**Collected data:**
____________
/-- Put a pair into a tray: in place where the ID is there already, at the end otherwise (R79). -/
def trayPut (es : List (Word × Word)) (e : Word × Word) : List (Word × Word) :=
  match es with
  | [] => [e]
  | x :: rest => if x.1 = e.1 then e :: rest else x :: trayPut rest e

/-- What a tray would bake for a parameter instance: the entry staged last that covers it. -/
def trayValue (es : List (Word × Word)) (id : Word) : Option Word :=
  es.foldl (fun v e => if covers e.1 id then some e.2 else v) none

/-- The instances a tray covers with the values that decide them, by ascending ID. -/
def resolve (es : List (Word × Word)) : Tab Word :=
  es.foldl (fun t e => (expand e.1).foldl (fun t id => tabSet t id.toNat e.2) t) []

/-- The state that would result if the tray were baked now, as far as baked values go (R82); no
hold keeps an earlier value in it. -/
def trial (s : State) (es : List (Word × Word)) : State :=
  { s with par := { s.par with
    baked := (resolve es).foldl (fun t e => tabSet t e.1 e.2) s.par.baked, held := [], heldG := [], heldB := [] } }

/-! ### Rules as lists of offending IDs -/

/-- A rule's verdict: the lowest offending ID (R83). -/
def lowestId (ids : List Word) : Option Word :=
  ids.foldl (fun best id =>
    match best with
    | some b => if id.toNat < b.toNat then some id else best
    | none => some id) none

def when (c : Bool) (id : Word) : List Word := if c then [id] else []

/-- The number of a range rule (R82). -/
def rangeRule (id : Word) : Nat := 0x01000000 + idScope id * 2 ^ 20 + idFam id * 256 + idMem id

/-- The first range failure: the lowest rule number, then the lowest ID. A value that a later entry of the tray overrides
everywhere is not judged (R83; DESIGN CHOICE, log 70). -/
def rangeFail (es : List (Word × Word)) : Option (Nat × Word) :=
  (resolve es).foldl (fun best e =>
    let id := BitVec.ofNat 32 e.1
    if valueLegal (idFam id) (idMem id) e.2 then best
    else
      match best with
      | some b => if rangeRule id < b.1 ∨ (rangeRule id = b.1 ∧ id.toNat < b.2.toNat) then some (rangeRule id, id) else best
      | none => some (rangeRule id, id)) none

/-! ### Timing rules (R117); `t` is the trial state -/

def validSets (t : State) (q : Nat) : List Nat := (List.range 64).filter (tsetValid t q)

/-- P' of a set in 2^-16 units, as the rules see it (R121). -/
def rawPeriod (t : State) (q set : Nat) : Int :=
  (live t (pid 4 q 0x20 set)).toNat * (subUnits : Int) + liveS t 4 q 0x28 0

def periodBad (t : State) (q set : Nat) : Bool :=
  rawPeriod t q set < 625 * subUnits || 4000000000 * subUnits < rawPeriod t q set

def goodSets (t : State) (q : Nat) : List Nat := (validSets t q).filter fun x => !periodBad t q x

def digitalChans (t : State) : List Nat :=
  (List.range 1024).filter fun c => liveF t 2 c 0x10 0 0 3 = 2

/-- Generators and whether the compare is a strobe, for a channel in a set (R112 to R114). -/
def strobeIn (t : State) (q c set : Nat) : Bool := strobeMode t q c set || formatIn t q c set = 4

def gensIn (t : State) (q c set : Nat) : List Nat :=
  gensUsed (formatIn t q c set) (strobeMode t q c set)

def edgeId (q set g : Nat) : Word := pid 4 q (0x21 + g) set

def timing1 (t : State) (q c set : Nat) : List Word :=
  (gensIn t q c set).flatMap fun g =>
    let e := edgeTime t q c set g * subUnits
    when (e < -40000 * subUnits || rawPeriod t q set + 40000 * subUnits ≤ e) (edgeId q set g)

def timing2 (t : State) (q c set : Nat) : List Word :=
  let co := edgeTime t q c set 4
  let cc := edgeTime t q c set 5
  when (!strobeIn t q c set && (cc ≤ co || rawPeriod t q set ≤ (cc - co) * subUnits)) (edgeId q set 5)

def timing3 (t : State) (q c set : Nat) : List Word :=
  let f := formatIn t q c set
  let d1 := edgeTime t q c set 2
  when (1 ≤ f && f ≤ 4 && edgeTime t q c set 3 < d1 + 625) (edgeId q set 3) ++
    when (f = 3 && d1 < edgeTime t q c set 0 + 625) (edgeId q set 2)

def timing4 (t : State) (q c set : Nat) : List Word :=
  when (formatIn t q c set = 4 && (c % 2 = 1 || rawPeriod t q set < 1250 * subUnits)) (pid 4 q 0x20 set)

/-- The pair (a, b) is judged where a is the set in hand, and reports a's period (R117; DESIGN CHOICE, log 91). -/
def timing5 (t : State) (q c set : Nat) : List Word :=
  (goodSets t q).flatMap fun b =>
    (gensIn t q c set).flatMap fun g =>
      when ((gensIn t q c b).contains g &&
        rawPeriod t q set + (edgeTime t q c b g - edgeTime t q c set g) * subUnits < 625 * subUnits)
        (pid 4 q 0x20 set)

def timing6 (t : State) (q _c set : Nat) : List Word := when (periodBad t q set) (pid 4 q 0x20 set)

/-- A timing rule over every digital channel and the sets that it judges. -/
def timingRule (t : State) (sets : State → Nat → List Nat) (f : State → Nat → Nat → Nat → List Word) :
    List Word :=
  (digitalChans t).flatMap fun c => (sets t (quayOfChan c)).flatMap fun x => f t (quayOfChan c) c x

/-! ### Segment rules (R151) -/

def validSegs (t : State) : List (Nat × Nat) :=
  (List.range 16).flatMap fun q => ((List.range 256).filter (segValid t q)).map (q, ·)

def segStart (t : State) (q g : Nat) : Nat := segF t q g 0x34 0 9
def segBase (t : State) (q g : Nat) : Nat := segF t q g 0x34 0 24

def seg1 (t : State) (q g : Nat) : List Word :=
  when (segKind t q g = 0 && (segLenG t q g < 4 || 512 < segStart t q g + segLenG t q g)) (pid 4 q 0x33 g)

def seg2 (t : State) (q g : Nat) : List Word :=
  when ((segKind t q g ≠ 0 && segLenG t q g < 4) ||
    (segKind t q g = 2 && holdSize < 4096 * segBase t q g + 1536 * segLenG t q g)) (pid 4 q 0x33 g)

/-- The segments that a descriptor can lead to. -/
def segTargets (t : State) (q g : Nat) : List Nat :=
  (if (segOp t q g = 0 && !segEnd t q g) || segOp t q g = 1 then [segSucc t q g] else []) ++
    (if segOp t q g = 1 then [segCall t q g] else []) ++
    (if segCond t q g = 1 || segCond t q g = 2 || (segCond t q g = 3 && !segTimeoutHalt t q g) then
      [segBranch t q g] else [])

def seg3 (t : State) (q g : Nat) : List Word :=
  when ((segTargets t q g).any fun x => !segValid t q x) (pid 4 q 0x31 g)

def seg4 (t : State) (q g : Nat) : List Word :=
  when (!segTsKeep t q g && !tsetValid t q (segTset t q g)) (pid 4 q 0x30 g)

def seg5 (t : State) (q g : Nat) : List Word :=
  when ((segEnd t q g || segCond t q g = 3) && segOp t q g ≠ 0) (pid 4 q 0x30 g)

/-- The largest template number that the operations of a program name (R167); the templates that no operation names do
not count as the program's (R151; DESIGN CHOICE, log 92). -/
def adgTopTemplate (t : State) (q p : Nat) : Nat :=
  ((List.range (adgF t q 0x38 p 2 3 + 1)).flatMap fun e =>
    (List.range (adgOps t q p e)).map fun o => adgF t q 0x3B (8 * p + e) (3 + 3 * o) 2).foldl Nat.max 0

def seg6 (t : State) (q g : Nat) : List Word :=
  let p := segF t q g 0x33 26 4
  when (segKind t q g = 1 && (adgF t q 0x38 p 0 1 = 0 || 64 * segLenG t q g < adgLength t q p ||
    511 < adgF t q 0x38 p 11 9 + adgTopTemplate t q p)) (pid 4 q 0x33 g)

def seg7 (t : State) (q g : Nat) : List Word :=
  let k := segKind t q g
  when (k ≠ 2 && live t (pid 4 q 0x35 g) ≠ 0) (pid 4 q 0x35 g) ++
    when ((k = 0 && segF t q g 0x34 9 15 ≠ 0) || (k = 1 && segBase t q g ≠ 0)) (pid 4 q 0x34 g) ++
    when (k ≠ 1 && segF t q g 0x33 26 4 ≠ 0) (pid 4 q 0x33 g)

def segRule (t : State) (f : State → Nat → Nat → List Word) : List Word :=
  (validSegs t).flatMap fun x => f t x.1 x.2

/-! ### Level rules (R199) -/

def code (t : State) (c d : Nat) : Int := liveF t 2 c 0x40 d 0 18
def modeOf (t : State) (c : Nat) : Nat := liveF t 2 c 0x10 0 0 3
def clampOn (t : State) (c : Nat) : Bool := liveF t 2 c 0x10 0 4 1 = 1

def level1 (t : State) (c : Nat) : List Word :=
  when (modeOf t c = 2 && code t c 0 - code t c 1 < 3277) (pid 2 c 0x40 0)
def level2 (t : State) (c : Nat) : List Word :=
  when (clampOn t c && code t c 5 - code t c 6 < 6554) (pid 2 c 0x40 5)
def level3 (t : State) (c : Nat) : List Word :=
  if modeOf t c = 2 && clampOn t c then
    if code t c 5 < code t c 0 then [pid 2 c 0x40 5]
    else when (code t c 1 < code t c 6) (pid 2 c 0x40 6)
  else []

def parkLevelBad (t : State) (c d : Nat) : Bool :=
  let v := liveF t 2 c 0x46 d 0 18
  v < 16384 || 245760 < v

def level4 (t : State) (c : Nat) : List Word :=
  let pm := liveF t 2 c 0x46 9 0 3
  when ((pm = 2 || pm = 3) && (parkLevelBad t c 0 || parkLevelBad t c 1)) (pid 2 c 0x46 9)

def chanRule (t : State) (f : State → Nat → List Word) : List Word :=
  (List.range 1088).flatMap (f t)

/-! ### Measurement rules (R235) -/

def setups : List (Nat × Nat) := (List.range 64).flatMap fun b => (List.range 4).map (b, ·)

def meas1 (t : State) (b n : Nat) : List Word :=
  let w := live t (pid 3 b 0x55 (8 * n + 1))
  when (liveF t 3 b 0x54 n 1 1 = 1 && signed16 (fld w 16 16) < signed16 (fld w 0 16)) (pid 3 b 0x55 (8 * n + 1))

def meas2 (t : State) (b n : Nat) : List Word :=
  let w := live t (pid 3 b 0x56 (8 * n + 2))
  when (live t (pid 3 b 0x56 (8 * n + 1)) ≠ 0 && signed16 (fld w 16 16) ≤ signed16 (fld w 0 16))
    (pid 3 b 0x56 (8 * n + 2))

def meas3 (t : State) (b n : Nat) : List Word :=
  let f (lo len : Nat) := liveF t 3 b 0x52 n lo len
  when ((f 16 1 = 1 && isCurrentInput (f 2 7)) || (f 17 1 = 1 && isCurrentInput (f 9 7))) (pid 3 b 0x52 n)

def meas4 (t : State) (b n : Nat) : List Word :=
  when (liveF t 3 b 0x54 n 0 1 = 1 && liveF t 3 b 0x55 (8 * n) 16 16 = 0) (pid 3 b 0x55 (8 * n))

def measRule (t : State) (f : State → Nat → Nat → List Word) : List Word :=
  setups.flatMap fun x => f t x.1 x.2

/-! ### Hold and bandwidth rules (R173, R321, R327) -/

def streamSegs (t : State) : List (Nat × Nat) := (validSegs t).filter fun x => segKind t x.1 x.2 = 2

def imageOf (t : State) (q g : Nat) : Nat × Nat := (4096 * segBase t q g, 1536 * segLenG t q g)

def hold1 (t : State) : List Word :=
  (streamSegs t).flatMap fun x =>
    when (!rangePattern (imageOf t x.1 x.2).1 (imageOf t x.1 x.2).2 &&
      (let a := (imageOf t x.1 x.2).1
       let z := a + (imageOf t x.1 x.2).2 - 1
       decide ((a < 0x600000000 ∧ 0x580000000 ≤ z) ∨ (a < 0xC00000000 ∧ 0xB80000000 ≤ z))))
      (pid 4 x.1 0x34 x.2)

def hold2 (t : State) : List Word :=
  (streamSegs t).flatMap fun x =>
    when ([0, 1].any fun k => stackIsDown t k && touches (imageOf t x.1 x.2).1 (imageOf t x.1 x.2).2 k)
      (pid 4 x.1 0x34 x.2)

/-- pmin of a quay in 2^-16 units (R173); none without a candidate set. -/
def shortest (t : State) (q : Nat) (sets : List Nat) : Option Nat :=
  sets.foldl (fun m x =>
    let p := effPeriod t q x
    match m with
    | some v => some (Nat.min v p)
    | none => some p) none

def streamSets (t : State) (q : Nat) : List Nat :=
  ((streamSegs t).filter (·.1 = q)).flatMap fun x =>
    if segTsKeep t q x.2 then validSets t q else [segTset t q x.2]

/-- A sum of fractions 1/p, as numerator and denominator. -/
def sumInverse (ps : List Nat) : Nat × Nat := ps.foldl (fun f p => (f.1 * p + f.2, f.2 * p)) (0, 1)

/-- The demands d = 24 × 4 × 10^12 / pmin of these quays together exceed a number of bytes per second (R173). -/
def demandOver (t : State) (qs : List Nat) (most : Nat) : Bool :=
  let f := sumInverse (qs.filterMap fun q => shortest t q (streamSets t q))
  decide (most * f.2 < 96 * 10 ^ 12 * subUnits * f.1)

/-- The demand of all quays, in whole bytes per second. -/
def totalDemand (t : State) : Nat :=
  let f := sumInverse ((List.range 16).filterMap fun q => shortest t q (streamSets t q))
  96 * 10 ^ 12 * subUnits * f.1 / f.2

/-- The quays that stream from a stack (R321). -/
def stackQuays (t : State) (k : Nat) : List Nat :=
  (List.range 16).filter fun q =>
    (streamSegs t).any fun x => x.1 = q && touches (imageOf t q x.2).1 (imageOf t q x.2).2 k

def deviceId : Word := 0x60000000#32

def band1 (t : State) : List Word := when (demandOver t (List.range 16) 1500000000000) deviceId
def band2 (t : State) : List Word :=
  when (demandOver t (stackQuays t 0) 750000000000 || demandOver t (stackQuays t 1) 750000000000) deviceId

/-! ### Chain rules (R369) -/

/-- A chain index names a device: this one, or one that the pilot knows. -/
def indexKnown (s : State) (i : Nat) : Bool :=
  i = s.chain.index || (s.chain.devices.any fun d => d.1 = i && !d.2.excluded)

/-- An index is enumerated (R353): on the pilot one that it knows, on a follower one of the chain's. A standalone device is
its own chain. -/
def indexEnumerated (s : State) (i : Nat) : Bool :=
  if isFollower s then s.chain.enumerated && i < s.chain.count
  else if isPilot s then s.chain.enumerated && indexKnown s i
  else i = s.chain.index

def chain1 (t : State) : List Word :=
  (List.range 16).flatMap fun l =>
    when (liveF t 7 0 0x88 l 0 1 = 1 && !indexEnumerated t (liveF t 7 0 0x88 l 1 7)) (pid 7 0 0x88 l)

def chain2 (t : State) : List Word :=
  (List.range 48).flatMap fun l =>
    when (32 < liveF t 6 0 0x81 l 0 5 + liveF t 6 0 0x81 l 5 5) (pid 6 0 0x81 l)

/-! ### Thermal rules (R424) -/

def zoneSet (t : State) (z w lo : Nat) : Int := signed16 (liveF t 6 0 0xA0 (8 * z + w) lo 16)

def therm1 (t : State) : List Word :=
  (List.range 24).flatMap fun z =>
    when (zoneSet t z 2 0 ≤ zoneSet t z 1 0) (pid 6 0 0xA0 (8 * z + 1)) ++
    when (zoneSet t z 3 0 ≤ zoneSet t z 2 0) (pid 6 0 0xA0 (8 * z + 2)) ++
    when (zoneSet t z 4 0 ≤ zoneSet t z 3 0) (pid 6 0 0xA0 (8 * z + 3))

def therm2 (t : State) : List Word :=
  (List.range 24).flatMap fun z =>
    let f (w lo : Nat) := liveF t 6 0 0xA0 (8 * z + w) lo 16
    when (f 5 16 < f 5 0 || f 6 0 < f 5 16) (pid 6 0 0xA0 (8 * z + 5))

def therm3 (t : State) : List Word :=
  (List.range 24).flatMap fun z =>
    when ((sensorsOf z).all (ignored t)) (pid 6 0 0xA4 (((sensorsOf z).head?).getD 0))

/-! ### Power rules (R293, R578); `s` is the present state -/

/-- The Max column of R578 in nW over the configuration of the trial state. -/
def chanPower (t : State) (c : Nat) : Nat :=
  let q := quayOfChan c
  if modeOf t c = 0 ∨ (berthAt t (berthOfChan c)).run = .off then 0
  else
    match shortest t q (validSets t q) with
    | none => 14000000
    | some p =>
      let de := (validSets t q).any fun x => effPeriod t q x = p && formatIn t q c x = 4
      let rate := Nat.min 36000000 ((if de then 2 else 1) * 36000000 * 625 * subUnits / p)
      14000000 + rate

def quayPower (t : State) (q : Nat) : Nat :=
  if (List.range 256).any (segValid t q) then 1300000000
  else if (berthsOfQuay q).all fun b => (berthAt t b).run = .off then 0 else 260000000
____________
**ACTIVITY:**
One stretch of the lines above is wanted, from the line that contains "when (liveF t 3 b 0x54 n 0" through the line that contains "def sumInverse (ps". Output it exactly.

**ANSWER TO THIS PROBLEM:**
  when (liveF t 3 b 0x54 n 0 1 = 1 && liveF t 3 b 0x55 (8 * n) 16 16 = 0) (pid 3 b 0x55 (8 * n))

def measRule (t : State) (f : State → Nat → Nat → List Word) : List Word :=
  setups.flatMap fun x => f t x.1 x.2

/-! ### Hold and bandwidth rules (R173, R321, R327) -/

def streamSegs (t : State) : List (Nat × Nat) := (validSegs t).filter fun x => segKind t x.1 x.2 = 2

def imageOf (t : State) (q g : Nat) : Nat × Nat := (4096 * segBase t q g, 1536 * segLenG t q g)

def hold1 (t : State) : List Word :=
  (streamSegs t).flatMap fun x =>
    when (!rangePattern (imageOf t x.1 x.2).1 (imageOf t x.1 x.2).2 &&
      (let a := (imageOf t x.1 x.2).1
       let z := a + (imageOf t x.1 x.2).2 - 1
       decide ((a < 0x600000000 ∧ 0x580000000 ≤ z) ∨ (a < 0xC00000000 ∧ 0xB80000000 ≤ z))))
      (pid 4 x.1 0x34 x.2)

def hold2 (t : State) : List Word :=
  (streamSegs t).flatMap fun x =>
    when ([0, 1].any fun k => stackIsDown t k && touches (imageOf t x.1 x.2).1 (imageOf t x.1 x.2).2 k)
      (pid 4 x.1 0x34 x.2)

/-- pmin of a quay in 2^-16 units (R173); none without a candidate set. -/
def shortest (t : State) (q : Nat) (sets : List Nat) : Option Nat :=
  sets.foldl (fun m x =>
    let p := effPeriod t q x
    match m with
    | some v => some (Nat.min v p)
    | none => some p) none

def streamSets (t : State) (q : Nat) : List Nat :=
  ((streamSegs t).filter (·.1 = q)).flatMap fun x =>
    if segTsKeep t q x.2 then validSets t q else [segTset t q x.2]

/-- A sum of fractions 1/p, as numerator and denominator. -/
def sumInverse (ps : List Nat) : Nat × Nat := ps.foldl (fun f p => (f.1 * p + f.2, f.2 * p)) (0, 1)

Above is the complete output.